Blain-Moraes Stefanie, Tarnal Vijay, Vanini Giancarlo, Bel-Behar Tarik, Janke Ellen, Picton Paul, Golmirzaie Goodarz, Palanca Ben J A, Avidan Michael S, Kelz Max B, Mashour George A
School of Physical and Occupational Therapy, Faculty of Medicine, McGill University.
Center for Consciousness Science, University of Michigan Medical SchoolAnn Arbor, MI, United States.
Front Hum Neurosci. 2017 Jun 28;11:328. doi: 10.3389/fnhum.2017.00328. eCollection 2017.
Recent studies have investigated local oscillations, long-range connectivity, and global network patterns to identify neural changes associated with anesthetic-induced unconsciousness. These studies typically employ anesthetic protocols that either just cross the threshold of unconsciousness, or induce deep unconsciousness for a brief period of time-neither of which models general anesthesia for major surgery. To study neural patterns of unconsciousness and recovery in a clinically-relevant context, we used a realistic anesthetic regimen to induce and maintain unconsciousness in eight healthy participants for 3 h. High-density electroencephalogram (EEG) was acquired throughout and for another 3 h after emergence. Seven epochs of 5-min eyes-closed resting states were extracted from the data at baseline as well as 30, 60, 90, 120, 150, and 180-min post-emergence. Additionally, 5-min epochs were extracted during induction, unconsciousness, and immediately prior to recovery of consciousness, for a total of 10 analysis epochs. The EEG data in each epoch were analyzed using source-localized spectral analysis, phase-lag index, and graph theoretical techniques. Posterior alpha power was significantly depressed during unconsciousness, and gradually approached baseline levels over the 3 h recovery period. Phase-lag index did not distinguish between states of consciousness or stages of recovery. Network efficiency was significantly depressed and network clustering coefficient was significantly increased during unconsciousness; these graph theoretical measures returned to baseline during the 3 h recovery period. Posterior alpha power may be a potential biomarker for normal recovery of functional brain networks after general anesthesia.

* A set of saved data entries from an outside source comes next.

/-- IndexLoadsSetI: the highest font base. -/
theorem test_witness_IndexLoadsSetI : ∃ s : State, s.params.fontBase = 432 ∧ s.params.fontBase + 80 ≤ 0x200 :=
  ⟨{ base with params := ⟨432, none⟩ }, rfl, by decide⟩

/-- AddIndexFlagsOverflow: both settings of the quirk. -/
theorem test_witness_AddIndexFlagsOverflow : base.quirks.disableSetFlagOnIrOverflow = false ∧
    (quirk true false true false base).quirks.disableSetFlagOnIrOverflow = true ∧ (0x0#4 : Nibble) ≠ 0xF#4 := by decide

/-- BcdStoresThreeDigits: a canonical memory, I at the top, an address that none of the three bytes goes to. -/
theorem test_witness_BcdStoresThreeDigits :
    let s := { index 0xFFE base with mem := [(0x300, 0x01#8)] }
    Memory.wf s.mem = true ∧ ∀ k < 3, 0x300 % 4096 ≠ s.effective k % 4096 := by decide

/-- StoreRegistersFillsMemory: X = 15 from the top of memory, the last register, and an address beyond the stored bytes. -/
theorem test_witness_StoreRegistersFillsMemory :
    let s := index 0xFFF base
    Memory.wf s.mem = true ∧ (0xF#4 : Nibble).toNat ≤ (0xF#4 : Nibble).toNat ∧
    ∀ k ≤ (0xF#4 : Nibble).toNat, 0x00F % 4096 ≠ s.effective k % 4096 := by decide

/-- LoadRegistersReadsMemoryBack: a register up to X and one above it; a store and a state with the stored memory. -/
theorem test_witness_LoadRegistersReadsMemoryBack :
    ((0xE#4 : Nibble).toNat ≤ (0xE#4 : Nibble).toNat ∧ (0xE#4 : Nibble).toNat < (0xF#4 : Nibble).toNat) ∧
    ∃ s u w : State, Memory.wf s.mem = true ∧ s.quirks.incrementIndexRegisterOnLoadSave = false ∧
      exec (.storeRegs 0xE#4) s = .next u ∧ w.mem = u.mem ∧ w.idx = u.idx :=
  ⟨by decide, index 0xFFF base, _, _, by decide, by decide, rfl, rfl, rfl⟩

/-- StoredBytesAreFetchedNext: pc and I at the same byte of memory, I above 0x0FFF. -/
theorem test_witness_StoredBytesAreFetchedNext :
    ∃ s t : State, Memory.wf s.mem = true ∧ 1 ≤ (0x1#4 : Nibble).toNat ∧ s.pc.toNat % 4096 = s.idx.toNat % 4096 ∧
      exec (.storeRegs 0x1#4) s = .next t :=
  ⟨index 0x1200 base, _, by decide, by decide, by decide, rfl⟩

/-- DrawingTwiceRestoresTheBuffer: an 8 by 1 sprite clipped at column 63 of a clear buffer (95_test_vectors.md L1-5). -/
theorem test_witness_DrawingTwiceRestoresTheBuffer :
    ∃ s t : State, exec (.drw 0x0#4 0x1#4 0x1#4) s = .next t ∧
      (t.reg 0x0#4).toNat % 64 = (s.reg 0x0#4).toNat % 64 ∧ (t.reg 0x1#4).toNat % 32 = (s.reg 0x1#4).toNat % 32 ∧
      Frame.cell s.fb 63 0 = false ∧
      s.spriteBit (s.effective 0) ((s.reg 0x0#4).toNat % 64) ((s.reg 0x1#4).toNat % 32) (0x1#4).toNat 63 0 = true :=
  ⟨{ index 0x300 (regs [(0, 0x3C)]) with mem := [(0x300, 0xFF)] }, _, rfl, by decide, by decide, by decide, by decide⟩

/-- FramePortCarriesTheCells: the last cell. -/
theorem test_witness_FramePortCarriesTheCells : 63 < 64 ∧ 31 < 32 := by decide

最近的研究调查了局部振荡、长程连接和全局网络模式,以确定与麻醉诱导的无意识状态相关的神经变化。这些研究通常采用的麻醉方案要么刚好跨越无意识阈值,要么在短时间内诱导深度无意识——这两种方案都无法模拟大手术的全身麻醉。为了在临床相关背景下研究无意识和恢复的神经模式,我们使用了一种逼真的麻醉方案,在8名健康参与者中诱导并维持无意识状态3小时。在整个过程中以及苏醒后另外3小时采集高密度脑电图(EEG)。从基线数据以及苏醒后30、60、90、120、150和180分钟的数据中提取7个5分钟闭眼静息状态的时段。此外,在诱导、无意识状态以及意识恢复前即刻提取5分钟的时段,总共10个分析时段。使用源定位频谱分析、相位滞后指数和图论技术分析每个时段的EEG数据。无意识状态期间后阿尔法功率显著降低,并在3小时的恢复期逐渐接近基线水平。相位滞后指数无法区分意识状态或恢复阶段。无意识状态期间网络效率显著降低,网络聚类系数显著增加;这些图论指标在3小时的恢复期恢复到基线水平。后阿尔法功率可能是全身麻醉后功能性脑网络正常恢复的潜在生物标志物。